ISO-NE Forward Capacity Market Updates
This year, important issues surfaced at the ISO New England meeting regarding demand resource M&V requirements in the Forward Capacity Market. Spoiler alert – this is wonky but there are decisions pending so it’s good to be aware.
Proposal for reporting of EE Performance in All Hours (non-peak as well as peak). Resource scarcity conditions during the heat wave on Labor Day 2018 (an off-peak period) resulted in penalties for FCM participants. This prompted proposals to the NEPOOL Markets Committee. New England Power Generation Association (NEPGA) proposed that the demand resources (energy efficiency) should report its performance in all hours, instead of just for peak hours. The Demand Resources Working Group (DRWG), via a stakeholder process this spring, was tasked with studying how to do this. Findings were summarized in this initial draft report from ISO-NE on five options and their pros and cons. Only one option (Shaping Option A) meets the conditions of requiring no additional data, being low cost and relatively low effort for ISO-NE to implement. However, no consensus was reached on a recommendation. Other courses of action or the status quo may be also be under consideration. A final version of the report will be delivered to the NEPOOL Markets Committee for its deliberations later this summer, likely July 9-10. NEEP, E4TheFuture, and Advanced Energy Economy (AEE) are working closely with Eversource, National Grid, and others, monitoring and participating in the discussions to help keep the region’s stakeholders updated, as the outcome could impact the degree of risk energy efficiency participants face in the Forward Capacity Market. ISO-NE will likely post comments on the draft before July 1 and will provide materials for the NEPOOL Markets Committee meeting July 8-9.
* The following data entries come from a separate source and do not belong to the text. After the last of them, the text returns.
-- ==== Sys2Proof/Machine/Asm.lean ====
section
/-! DEFINITION. The assembler and the disassembler (30_encoding.md R62 to R66), over lists of characters: reading a source
line, refusing what is out of range, expanding the pseudo-instructions, and printing a word. -/

namespace Sys2Proof.Machine

/-- `PUSHW v16` (R64): the high byte first. -/
def pushwCommands (v : Half) : List Instr := [.push (v.extractLsb' 8 8), .push (v.extractLsb' 0 8)]

/-- `FRAME b0, …` (R65): `START n`, then every byte. -/
def frameCommands (bytes : List Byte) : List Instr := .start (BitVec.ofNat 16 bytes.length) :: bytes.map .push

/-- `FRAMECK b0, …` (R66): `START k+2`, the data bytes, then their checksum by `PUSHW`. -/
def frameckCommands (bytes : List Byte) : List Instr :=
  .start (BitVec.ofNat 16 (bytes.length + 2)) :: (bytes.map .push ++ pushwCommands (cs16 bytes))

/-- The command of a mnemonic and its operand's value, which the range check has passed (R62). -/
def commandOf (m : Mnemonic) (v : Nat) : Instr :=
  match m with
  | .nop => .nop
  | .start => .start (BitVec.ofNat 16 v)
  | .push => .push (BitVec.ofNat 8 v)
  | .abort => .abort
  | .clrerr => .clrerr
  | .rdstat => .rdstat
  | .rdacc => .rdacc
  | .rdchk => .rdchk
  | .rdcnt => .rdcnt
  | .rdlen => .rdlen
  | .rderrw => .rderrw

/-- The words of a line that is well-formed. -/
def lineWords : SourceLine → List Word
  | .blank => []
  | .command m v => [encode (commandOf m (v.getD 0))]
  | .word v => [BitVec.ofNat 32 v]
  | .pushw v => (pushwCommands (BitVec.ofNat 16 v)).map encode
  | .frame bs => (frameCommands (bs.map (BitVec.ofNat 8))).map encode
  | .frameck bs => (frameckCommands (bs.map (BitVec.ofNat 8))).map encode

/-- An assembler refuses a line with a literal out of range "rather than truncating it" (R62). -/
def assemble (l : SourceLine) : Option (List Word) := if l.wellFormed then some (lineWords l) else none

/-- White space between the parts of a line (log 10). -/
def isGap (c : Char) : Bool := c == ' ' || c == '\t'

/-- The text without the white space at its two ends. -/
def trimGaps (cs : List Char) : List Char := ((cs.dropWhile isGap).reverse.dropWhile isGap).reverse

/-- Everything before the comment: "`;` starts a comment that runs to the end of the line" (R62). -/
def dropComment (cs : List Char) : List Char := cs.takeWhile (· != ';')

/-- The value of a decimal digit. -/
def decDigit (c : Char) : Option Nat :=
  if '0'.toNat ≤ c.toNat && c.toNat ≤ '9'.toNat then some (c.toNat - '0'.toNat) else none

/-- The value of a hexadecimal digit, of either case (log 10). -/
def hexDigit (c : Char) : Option Nat :=
  if 'A'.toNat ≤ c.toNat && c.toNat ≤ 'F'.toNat then some (c.toNat - 'A'.toNat + 10)
  else if 'a'.toNat ≤ c.toNat && c.toNat ≤ 'f'.toNat then some (c.toNat - 'a'.toNat + 10)
  else decDigit c

/-- The value of digits in a base, most significant first, after those that gave `acc`. -/
def readDigits (base : Nat) (digit : Char → Option Nat) : Nat → List Char → Option Nat
  | acc, [] => some acc
  | acc, c :: cs =>
    match digit c with
    | some d => readDigits base digit (acc * base + d) cs
    | none => none

/-- An unsigned literal, decimal or, after `0x`, hexadecimal (R62, R8). -/
def readLiteral (cs : List Char) : Option Nat :=
  match cs with
  | [] => none
  | '0' :: 'x' :: d :: ds => readDigits 16 hexDigit 0 (d :: ds)
  | d :: ds => readDigits 10 decDigit 0 (d :: ds)

/-- The parts of a text between its commas. -/
def splitCommas : List Char → List (List Char)
  | [] => [[]]
  | c :: cs =>
    match splitCommas cs with
    | [] => [[c]]
    | part :: parts => if c == ',' then [] :: part :: parts else (c :: part) :: parts

/-- Literals separated by commas, each with white space around it or not; the empty text holds none (R65, R66). -/
def readLiterals (cs : List Char) : Option (List Nat) :=
  if cs.isEmpty then some [] else (splitCommas cs).mapM (fun part => readLiteral (trimGaps part))

/-- The letters of each mnemonic (R62). -/
def mnemonicText : Mnemonic → List Char
  | .nop => ['N', 'O', 'P']
  | .start => ['S', 'T', 'A', 'R', 'T']
  | .push => ['P', 'U', 'S', 'H']
  | .abort => ['A', 'B', 'O', 'R', 'T']
  | .clrerr => ['C', 'L', 'R', 'E', 'R', 'R']
  | .rdstat => ['R', 'D', 'S', 'T', 'A', 'T']
  | .rdacc => ['R', 'D', 'A', 'C', 'C']
  | .rdchk => ['R', 'D', 'C', 'H', 'K']
  | .rdcnt => ['R', 'D', 'C', 'N', 'T']
  | .rdlen => ['R', 'D', 'L', 'E', 'N']
  | .rderrw => ['R', 'D', 'E', 'R', 'R', 'W']

/-- Every mnemonic, to look one up by its letters. -/
def allMnemonics : List Mnemonic :=
  [.nop, .start, .push, .abort, .clrerr, .rdstat, .rdacc, .rdchk, .rdcnt, .rdlen, .rderrw]

/-- "Mnemonics are case-insensitive" (R62): the capital of a letter, any other character as it is. -/
def capital (c : Char) : Char :=
  if 'a'.toNat ≤ c.toNat && c.toNat ≤ 'z'.toNat then Char.ofNat (c.toNat - 32) else c

/-- A source line from its first part in capitals and the text after it. -/
def readParts (head rest : List Char) : Option SourceLine :=
  match allMnemonics.find? (fun m => mnemonicText m == head) with
  | some m =>
    if rest.isEmpty then some (.command m none) else (readLiteral rest).map (fun v => .command m (some v))
  | none =>
    if head == ['.', 'W', 'O', 'R', 'D'] then (readLiteral rest).map .word
    else if head == ['P', 'U', 'S', 'H', 'W'] then (readLiteral rest).map .pushw
    else if head == ['F', 'R', 'A', 'M', 'E'] then (readLiterals rest).map .frame
    else if head == ['F', 'R', 'A', 'M', 'E', 'C', 'K'] then (readLiterals rest).map .frameck
    else none

/-- Reading one source line (R62 to R66). -/
def readLine (cs : List Char) : Option SourceLine :=
  let body := trimGaps (dropComment cs)
  if body.isEmpty then some .blank
  else readParts ((body.takeWhile (fun c => !isGap c)).map capital) (trimGaps (body.dropWhile (fun c => !isGap c)))

/-- The words of one line of text; none where the line cannot be read or is refused. -/
def assembleText (cs : List Char) : Option (List Word) := (readLine cs).bind assemble

/-- The hexadecimal digit of four bits. -/
def hexChar (d : BitVec 4) : Char :=
  if d.toNat < 10 then Char.ofNat ('0'.toNat + d.toNat) else Char.ofNat ('A'.toNat + (d.toNat - 10))

/-- The lowest `n` groups of four bits of a word, most significant first. -/
def hexText : Nat → Word → List Char
  | 0, _ => []
  | n + 1, w => hexChar (w.extractLsb' (4 * n) 4) :: hexText n w

/-- Printing a word: the command it decodes to, an operand in hexadecimal (log 9); a word that is illegal "as
`.word 0xXXXXXXXX`" (R63). -/
def disassemble (w : Word) : List Char :=
  match decode w with
  | .ok (.start len) => mnemonicText .start ++ [' ', '0', 'x'] ++ hexText 4 (len.setWidth 32)
  | .ok (.push byte) => mnemonicText .push ++ [' ', '0', 'x'] ++ hexText 2 (byte.setWidth 32)
  | .ok i => mnemonicText i.mnemonic
  | .error _ => ['.', 'w', 'o', 'r', 'd', ' ', '0', 'x'] ++ hexText 8 w

end Sys2Proof.Machine
end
Energy Efficiency program participation in the Forward Capacity Market has contributed to flattening the capacity demand trend in the region and it has contributed funding that advances the delivery of energy efficiency in the region.1
Net vs Gross Savings. Late last year, ISO-NE floated a proposal to report net rather than adjusted gross impacts of demand resources into the Forward Capacity Market. (Net impacts account for behavioral influences, free-ridership and spillover; more information on this is available from NEEP guidance). This caused concern for energy efficiency stakeholders for many reasons, including introducing uncertainty, creating the potential for reduced impacts, and the lack of a formal review process, as noted by Utility Dive. In response to a petition for declaratory order filed with FERC, by many concerned stakeholders, FERC ruled that such an order was not necessary, based on comments to petition in which ISO-NE stated it would not make changes to the measurement and verification process for energy efficiency resources without following the usual stakeholder process and filing the changes with FERC. This positive outcome brings needed clarity and certainty for energy efficiency resource providers in the region, ensuing that the value of their resources will not be unilaterally altered by ISO-NE without further process and FERC review. However, it is important to be aware of this issue because it reveals ISO-NE concerns about how to value energy efficiency from market transformation.
Sowing the Seeds of Change in Cost-Effectiveness
Two years ago, the National Standard Practice Manual (NSPM) debuted and began to bloom. The NSPM provides a comprehensive framework for cost-effectiveness assessment of energy resources. The manual describes principles, concepts, and methodologies for sound, balanced assessment of resource cost-effectiveness. E4TheFuture recently asked NEEP and other regional energy efficiency organizations (REEOs) for their key insights on use of the NSPM in their region, specifically around state knowledge, interest, engagement, and use.
Arkansas, Minnesota, and Rhode Island stand out as highly engaged, while several other states in the country are discussing principles or investigating non-energy impacts. Read this blog to find out more.
E4TheFuture just released the second quarterly NSPM newsletter (in case you missed the first, you can find it here)! NSPM Quarterly is chock full of essential news, events, and resources. In this quarter’s edition, you’ll find significant news about the Database of State Efficiency Screening Practices (DSESP). The newsletter previews an ACEEE topic brief that summarizes how the DSESP supports stakeholder understanding and input into cost-effectiveness testing processes. It also offers analysis of certain impacts accounted for in different state tests, with suggestions for how stakeholders can use the DSESP to support improving cost-effectiveness practices in their jurisdictions.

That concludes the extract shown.